Records excerpted from a collection
/-- R215, R220: a member that arrives in a step or a gbar is parked with its program counter at the word, and is let go at once exactly when it
is the last of its group; a member that has been let go goes on, with the next word. (The log of Sillage is off.) -/
def Obligations.StepAndGbar : Prop :=
  ∀ (s : State) (slot : Nat) (h : Hart) (a : Reg) (gbar : Bool), s.OnHart slot h → s.Issues h.sc .vecOnly [] [a] → s.dbg.silMode = 0 →
    let g := (h.sc.get a).toNat
    let i : Instr := if gbar then .gbar a else .step a
    (Ctx.mk s s.cur h.sc).groupCheck h g = .ok () →
    (h.parked = some ⟨g, gbar, true⟩ → ∃ t h', exec i s = .next t ∧ t.hart slot = some h' ∧ t.mem = s.mem ∧ h'.parked = none ∧
      h'.sc = h.sc.advance ∧ h'.accountsOf h = { h with parked := none }) ∧
    (h.parked = none → h.quiet = true → (Ctx.mk s s.cur h.sc).copiesInto h g = false →
      let last := (s.setHart slot { h with parked := some ⟨g, gbar, false⟩ }).allArrived h.ctx g h.kid gbar
      ∃ t h', exec i s = .next t ∧ t.hart slot = some h' ∧ h'.sc = h.sc ∧ h'.parked = some ⟨g, gbar, last⟩ ∧
        (last = false ∨ gbar = true → t.mem = s.mem))

/-- R212 to R215: settling a region leaves no store pending in it. A byte that is stored whole under PRIO takes the value of the winning store, the last of
the greatest priority, and under FAULT that of the last; a 4-bit store alone replaces its nibble (R145). Under SUM a stored word takes the sum of its stores:
rounded once for f32, modulo 2^32 for i32 and n32, with status bit 0 when an exact sum leaves the type's range. Every other byte stays but the region's
status word, which the device writes whole with the flags of the region so far. -/
def Obligations.StepSettlesRegions : Prop :=
  ∀ (s : State) (r : Region), s.Inv →
    let t := s.settle r
    let status (k : Nat) : Prop := r.status ≤ k ∧ k < r.status + 4
    let covers (p : PlaneStore) (k : Nat) : Prop := r.key + p.off ≤ k ∧ k < r.key + p.off + p.bytes.length
    (∀ x ∈ t.regions, x.key = r.key → x.stores = []) ∧
    (∀ k, (∀ p ∈ r.stores, ¬covers p k) → ¬status k → (r.rule = 1 → ∀ p ∈ r.stores, p.off % 4 = 0 ∧ p.bytes.length = 4) →
      Memory.read k t.mem = Memory.read k s.mem) ∧
    (r.rule ≠ 1 →
      leNat (Memory.reads t.mem r.status 4) = r.flags % 2 ^ 32 ∧
      (∀ pre p post k, r.stores = pre ++ p :: post → p.part = 0 → covers p k → ¬status k →
        (∀ q ∈ pre, covers q k → r.rule = 0 → s.prioKey r q ≤ s.prioKey r p) →
        (∀ q ∈ post, covers q k → r.rule = 0 ∧ s.prioKey r q < s.prioKey r p) →
        Memory.read k t.mem = p.bytes.getD (k - (r.key + p.off)) 0) ∧
      (∀ p b rest, r.stores = [p] → 0 < p.part → p.bytes = b :: rest → ¬status (r.key + p.off) →
        (Memory.read (r.key + p.off) t.mem).toNat = if p.part = 2 then (Memory.read (r.key + p.off) s.mem).toNat % 16 + b.toNat / 16 * 16
          else (Memory.read (r.key + p.off) s.mem).toNat / 16 * 16 + b.toNat % 16)) ∧
    (r.rule = 1 → (∀ p ∈ r.stores, p.off % 4 = 0 ∧ p.bytes.length = 4) →
      let xs (off : Nat) : List Slot := (r.stores.filter fun p => p.off = off).map fun p => BitVec.ofNat 32 (leNat p.bytes)
      let signed (off : Nat) : Int := ((xs off).map fun x => x.toInt).sum
      let unsigned (off : Nat) : Nat := ((xs off).map fun x => x.toNat).sum
      let leaves (off : Nat) : Prop := (r.type = 1 ∧ (signed off < -(2 ^ 31) ∨ 2 ^ 31 ≤ signed off)) ∨ (r.type = 2 ∧ 2 ^ 32 ≤ unsigned off)
      (∀ p ∈ r.stores, (∀ k, covers p k → ¬status k) →
        leNat (Memory.reads t.mem (r.key + p.off) 4) = match r.type with
          | 0 => (sumF32 (xs p.off)).toNat
          | 1 => (signed p.off % 2 ^ 32).toNat
          | _ => unsigned p.off % 2 ^ 32) ∧
      (r.type ≤ 2 → (∃ p ∈ r.stores, leaves p.off) → leNat (Memory.reads t.mem r.status 4) = (r.flags ||| 1) % 2 ^ 32) ∧
      (r.type ≤ 2 → (∀ p ∈ r.stores, ¬leaves p.off) → leNat (Memory.reads t.mem r.status 4) = r.flags % 2 ^ 32))

/-- R221: bara arrives at a barrier and goes on; the arrival of the last of n ends the phase. A misuse (n outside 1 to 8, a pending arrival, a count
other than the phase's) traps with cause 0x0D. barw ends when its phase has ended and the hart's earlier vector words are done, waits before, and traps with cause
0x0D without an arrival. When the barrier has broken it traps with cause 0x0D too and the record of the arrival is gone (R221 for a hart that waits; for a later barw
the model's choice, log 66). bar is both. (The log of Sillage is off.) -/
def Obligations.NamedBarriers : Prop :=
  ∀ (s : State) (slot : Nat) (h : Hart) (j : BitVec 7) (a : Reg), s.OnHart slot h → s.Issues h.sc .vecOnly [] [a] → s.dbg.silMode = 0 →
    let n := (h.sc.get a).toNat
    let c := slotCluster slot
    let b := tblGet (⟨0, 0, 0⟩ : Barrier) j.toNat (s.cluster c).bars
    let idle := ∀ x ∈ h.bars, x.1 ≠ j.toNat
    let fits := 1 ≤ n ∧ n ≤ 8 ∧ idle ∧ (b.arrived = 0 ∨ n = b.count)
    (fits → h.quiet = true → ∃ t h', exec (.bara j a) s = .next t ∧ t.hart slot = some h' ∧ h'.sc = h.sc.advance ∧
      h'.bars = h.bars ++ [(j.toNat, .phase b.phase)] ∧
      tblGet (⟨0, 0, 0⟩ : Barrier) j.toNat (t.cluster c).bars =
        (if b.arrived + 1 = n then ⟨n, 0, b.phase + 1⟩ else ⟨n, b.arrived + 1, b.phase⟩)) ∧
    (¬fits → exec (.bara j a) s = s.takeTrap s.cur { cause := 0x0D } h.sc.pc h.sc.pc) ∧
    (idle → exec (.barw j) s = s.takeTrap s.cur { cause := 0x0D } h.sc.pc h.sc.pc) ∧
    (∀ pre x post, h.bars = pre ++ (j.toNat, x) :: post → (∀ y ∈ pre, y.1 ≠ j.toNat) →
      let ends := x = .ended ∨ ∃ p, x = .phase p ∧ p < b.phase
      (ends → h.quiet = true →
        ∃ t h', exec (.barw j) s = .next t ∧ t.hart slot = some h' ∧ h'.sc = h.sc.advance ∧ h'.bars = h.bars.filter (·.1 ≠ j.toNat)) ∧
      (ends → h.quiet = false → exec (.barw j) s = .next (s.markWaiting s.cur)) ∧
      (¬ends → x ≠ .broken → exec (.barw j) s = .next (s.markWaiting s.cur)) ∧
      (x = .broken → exec (.barw j) s =
        (s.setHart slot { h with bars := h.bars.filter (·.1 ≠ j.toNat), barIn := none }).takeTrap s.cur { cause := 0x0D } h.sc.pc h.sc.pc) ∧
      (ends → h.quiet = true → h.barIn = some j.toNat → ∃ t h', exec (.bar j a) s = .next t ∧ t.hart slot = some h' ∧ h'.sc = h.sc.advance ∧
        h'.bars = h.bars.filter (·.1 ≠ j.toNat) ∧ h'.barIn = none)) ∧
    (fits → h.quiet = true → h.barIn = none →
      (b.arrived + 1 = n → ∃ t h', exec (.bar j a) s = .next t ∧ t.hart slot = some h' ∧ h'.sc = h.sc.advance ∧ h'.bars = h.bars) ∧
      (b.arrived + 1 ≠ n → ∃ t h', exec (.bar j a) s = .next t ∧ t.hart slot = some h' ∧ h'.sc = h.sc ∧ h'.waiting = true ∧
        h'.barIn = some j.toNat))

/-- R209, R216: pbind binds the region that its record names to its group, with its status word zero and no store pending; punbind releases the
region at its address and discards the stores of the step: the present plane stays as the plain contents of its range, a scratchpad shadow is zeroed, and no other
byte moves. -/
def Obligations.PlaneBinding : Prop :=
  ∀ (s : State) (slot : Nat) (h : Hart) (a b : Reg), s.OnHart slot h → s.Issues h.sc .vecOnly [] [a, b] → h.quiet = true →
    let k0 : Ctx := ⟨s, s.cur, h.sc⟩
    let va := (h.sc.get a).toNat
    let g := (h.sc.get b).toNat
    (∀ key p, k0.recordPlace va 0x0D = .ok key → k0.groupCheck h g = .ok () →
      let num (off n : Nat) : Nat := leNat (Memory.reads s.mem (key + off) n)
      let base := num 0 8
      let size := num 8 4
      base % 4096 = 0 → base < 2 ^ 57 → size % 4096 = 0 → 0 < size → size ≤ (if p.kind = 2 then 2 ^ 20 else 2 ^ 21) → num 12 1 ≤ 2 →
      num 13 1 ≤ (if num 12 1 = 1 then 2 else 0) → num 14 2 = 0 → num 20 12 = 0 →
      s.regionPlace (h.who slot) base size = some p →
      let r : Region := ⟨p.kind == 2, p.home, p.key - (if p.kind = 2 then scratchKey p.home 0 else planeKey p.home 0), size, num 12 1,
        num 13 1, key + 16, h.ctx, g, h.kid, base, [], 0, [], false⟩
      s.regionFits r = true →
      ∃ t, exec (.pbind a b) s = .next t ∧ t.regions = s.regions ++ [r] ∧ t.scalar s.cur = some h.sc.advance ∧
        (s.Inv → leNat (Memory.reads t.mem r.status 4) = 0)) ∧
    (∀ p r, s.anyScratch (h.who slot) va = some p → va < 2 ^ 57 → s.regions.find? (fun x => x.key == p.key) = some r →
      (h.who slot).member r = true → s.stepInProgress h.ctx r.group r.kid = false →
      let shadow (k : Nat) : Prop := r.scratch = true ∧ r.key + r.size ≤ k ∧ k < r.key + 2 * r.size
      ∃ t, exec (.punbind a) s = .next t ∧ t.regions = s.regions.filter (· ≠ r) ∧ t.scalar s.cur = some h.sc.advance ∧
        (s.Inv → ∀ k, (¬shadow k → Memory.read k t.mem = Memory.read k s.mem) ∧ (shadow k → Memory.read k t.mem = 0)))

**TRY IT**
Could you repeat exactly the lines above from the line with "let base := num 0 8" up to and including the line with "s.regionFits r = true →", and only those?

**RESULT OF THE TASK**
      let base := num 0 8
      let size := num 8 4
      base % 4096 = 0 → base < 2 ^ 57 → size % 4096 = 0 → 0 < size → size ≤ (if p.kind = 2 then 2 ^ 20 else 2 ^ 21) → num 12 1 ≤ 2 →
      num 13 1 ≤ (if num 12 1 = 1 then 2 else 0) → num 14 2 = 0 → num 20 12 = 0 →
      s.regionPlace (h.who slot) base size = some p →
      let r : Region := ⟨p.kind == 2, p.home, p.key - (if p.kind = 2 then scratchKey p.home 0 else planeKey p.home 0), size, num 12 1,
        num 13 1, key + 16, h.ctx, g, h.kid, base, [], 0, [], false⟩
      s.regionFits r = true →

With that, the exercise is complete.